→ Activity:
All that is wanted is a word-for-word copy of the data from its first line to the line containing "slew : Int := 0", both included.
Input material: Begin
/-- gPTP (R351, R388, R389). -/
structure Clock where
  time : Word := 0
  lock : Bool := false
  hold : Bool := false
  first : Bool := false
  offs : BitVec 32 := 0
  gm : Option Nat := none
  /-- a two-step Sync that waits for its Follow_Up: the device time of its arrival. -/
  sync : Option Word := none
  lastSync : Word := 0
  /-- a Sync has been accepted since boot. -/
  synced : Bool := false
  /-- nanoseconds by which slewing still has to move TIME, and the trim of the rate in parts per million (log 96). -/
  slew : Int := 0
  rate : Int := 0
  pdelay : Nat := 0
  /-- a Pdelay request of the device's own is without its response. -/
  pdelayReq : Bool := false
  oscillator : Nat := 0
deriving DecidableEq, Repr

/-- The Foreman (chapter 26) and the PF's mailbox. -/
structure Foreman where
  cmd : BitVec 8 := 0
  args : List Word := [0, 0, 0, 0]
  /-- the operands of the running command, as they stood at its FCMD write. -/
  ops : List Word := []
  busy : Bool := false
  res : BitVec 8 := 0
  fma : Bool := false
  fra : Bool := false
  stg : Bool := false
  hov : Bool := false
  frver : BitVec 32 := 0
  hbcnt : Word := 0
  evhead : BitVec 32 := 0
  evtail : BitVec 32 := 0
  evdrop : BitVec 32 := 0
  evbase : Word := 0
  evlog : Nat := 0
  sens : Tab (BitVec 18) := []
  /-- image slots (R470), by target × 2 + slot: contents that this device has written; an unlisted slot holds what the flash was delivered
  with, and an empty one nothing. -/
  slots : Tab (List Byte) := []
  /-- the boot slot of each target. -/
  fmNext : Bool := false
  frNext : Bool := false
  /-- fuse minima of SVN, by target, where this device has raised them. -/
  svn : Tab Nat := []
  lastBeat : Word := 0
  handover : Option Nat := none
  /-- the staged image has been started: step 3 of R471 is done. Before it the window is open while the Framer finishes its flips. -/
  started : Bool := false
  step3At : Word := 0
  /-- the gap after the latest heartbeat has been logged (R472). -/
  quietTold : Bool := false
  lastSample : Word := 0
  /-- sensors whose trip condition stands (R474). -/
  tripped : List Nat := []
deriving DecidableEq, Repr

/-- The remap tables (R372). -/
structure Remap where
  bayskip : Tab (BitVec 4) := []
  bankskip : Tab (Vector (BitVec 11) 8) := []
  colskip : Tab (Vector (BitVec 11) 16) := []
  rowskip : Tab (Vector (BitVec 11) 32) := []
  slicemap : Tab (BitVec 6) := []
  jointmap : Tab (BitVec 7) := []
  lathdef : BitVec 104 := 0
  defsig : BitVec 32 := 0
  /-- slice copies under way: the logical slice, and the physical slice it goes to (R373). -/
  copying : List (Nat × Nat) := []
  /-- physical slices (kind 0) and jointers (kind 1) that a spare has replaced, and bents with a worn unit that no spare can replace (R373). -/
  retired : List (Nat × Nat) := []
  lost : List Nat := []
  /-- a bent unit, a slice or a jointer has worn out without a spare: the next boot stops at its step 4 (R445). -/
  spent : Bool := false
  /-- laths that have failed their parity sweep while a job held them (R373, R467). -/
  failing : List Nat := []
  /-- the device time at which a unit was last seen idle, by kind and unit (R467). -/
  idleAt : Tab Word := []
  /-- tests passed, or reported as not run, since boot: the test, the unit and the device time (R467). -/
  tested : List (Nat × Nat × Word) := []
deriving DecidableEq, Repr

/-- BOOTSTAT (R444). -/
structure BootStat where
  stage : BitVec 4 := 0
  err : BitVec 8 := 0
  rdy : Bool := false
deriving DecidableEq, Repr

/-- Why the machine stops without an effect. -/
inductive Fault where
  /-- raised by a meaning whose word or step runs on an agent that has no such word (for example a scalar word while no agent acts):
  no decoder gives it there, so no run of the machine reaches it. Safe. -/
  | wrongPlace
deriving DecidableEq, Repr

/-- Why an instruction has no meaning. -/
inductive Refusal where
  /-- raised by an arm of `exec` whose instruction has no meaning yet. Safe: nothing is claimed of it. -/
  | notModelled (mnemonic : String)
deriving DecidableEq, Repr

/-- The machine. -/
structure State where
  /-- the choices still to be made, first first (MODEL, log 1). -/
  agenda : List Choice := []
  /-- the agent that acts now (MODEL, log 3). -/
  cur : Actor := .none
  /-- counts free values and free choices (MODEL, log 1). -/
  tick : Nat := 0
  /-- main clocks since boot (MODEL, log 4). -/
  clock : Nat := 0
  bays : Tab Bay := []
  bents : Tab Bent := []
  /-- every byte of every memory, by device-wide address (log 2). -/
  mem : List Host.Cell := []
  /-- DRAM granule tags (R215), by granule number. -/
  tags : Tab (BitVec 4) := []
  /-- SHARED granule metadata (R222): CV, PND, WPH, WBAY, by the address of the granule's version 0. -/
  meta_ : Tab (BitVec 12) := []
  /-- the scoreboard slot of the job whose write is pending in a granule, since each job has a phase counter of its own (R223). -/
  metaJob : Tab Nat := []
  /-- translation caches (R369): what each holds for a range of memory. -/
  caches : Tab (List (Nat × List Byte)) := []
  jointers : Tab Jointer := []
  chains : Tab Chain := []
  /-- camera ports 0 to 23, lidar ports 24 to 31. -/
  ports : Tab Port := []
  /-- stream counters (R391): ROWS 16, DONE, FRAME 32. -/
  rowcnt : Tab Word := []
  /-- tile hold counts (R396), by stream × 8 + slot. -/
  holds : Tab Nat := []
  groups : Tab Group := []
  laths : Tab Lath := []
  tables : Tab (List Word) := []
  families : Tab (List Word) := []
  /-- buckets held by a migration: (table, bucket, lath) (R386). -/
  heldBuckets : List (Nat × Nat × Nat) := []
  parts : Tab Part := []
  jobs : Tab Job := []
  /-- counts admissions and placements. -/
  jobClock : Nat := 0
  /-- counts page faults as they reach the Framer (R324). -/
  faultClock : Nat := 0
  clk : Clock := {}
  remap : Remap := {}
  boot : BootStat := {}
  foreman : Foreman := {}
  /-- the filter state of the XRED homes (R244): by partition and logical bay of the sender and by home (log 97), the last sequence applied. -/
  homes : Tab (BitVec 23) := []
  /-- messages sent to the outside: MSI-X vectors of the PF, and answers on links. -/
  pfmsix : List Nat := []
  outbox : List (Nat × List Byte) := []
deriving DecidableEq, Repr

/-- The machine after reset: every field at the value INVENTORY.md gives it. -/
def State.reset : State := {}

end Sys2Proof.Machine
end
Input material: End
→ Response:
/-- gPTP (R351, R388, R389). -/
structure Clock where
  time : Word := 0
  lock : Bool := false
  hold : Bool := false
  first : Bool := false
  offs : BitVec 32 := 0
  gm : Option Nat := none
  /-- a two-step Sync that waits for its Follow_Up: the device time of its arrival. -/
  sync : Option Word := none
  lastSync : Word := 0
  /-- a Sync has been accepted since boot. -/
  synced : Bool := false
  /-- nanoseconds by which slewing still has to move TIME, and the trim of the rate in parts per million (log 96). -/
  slew : Int := 0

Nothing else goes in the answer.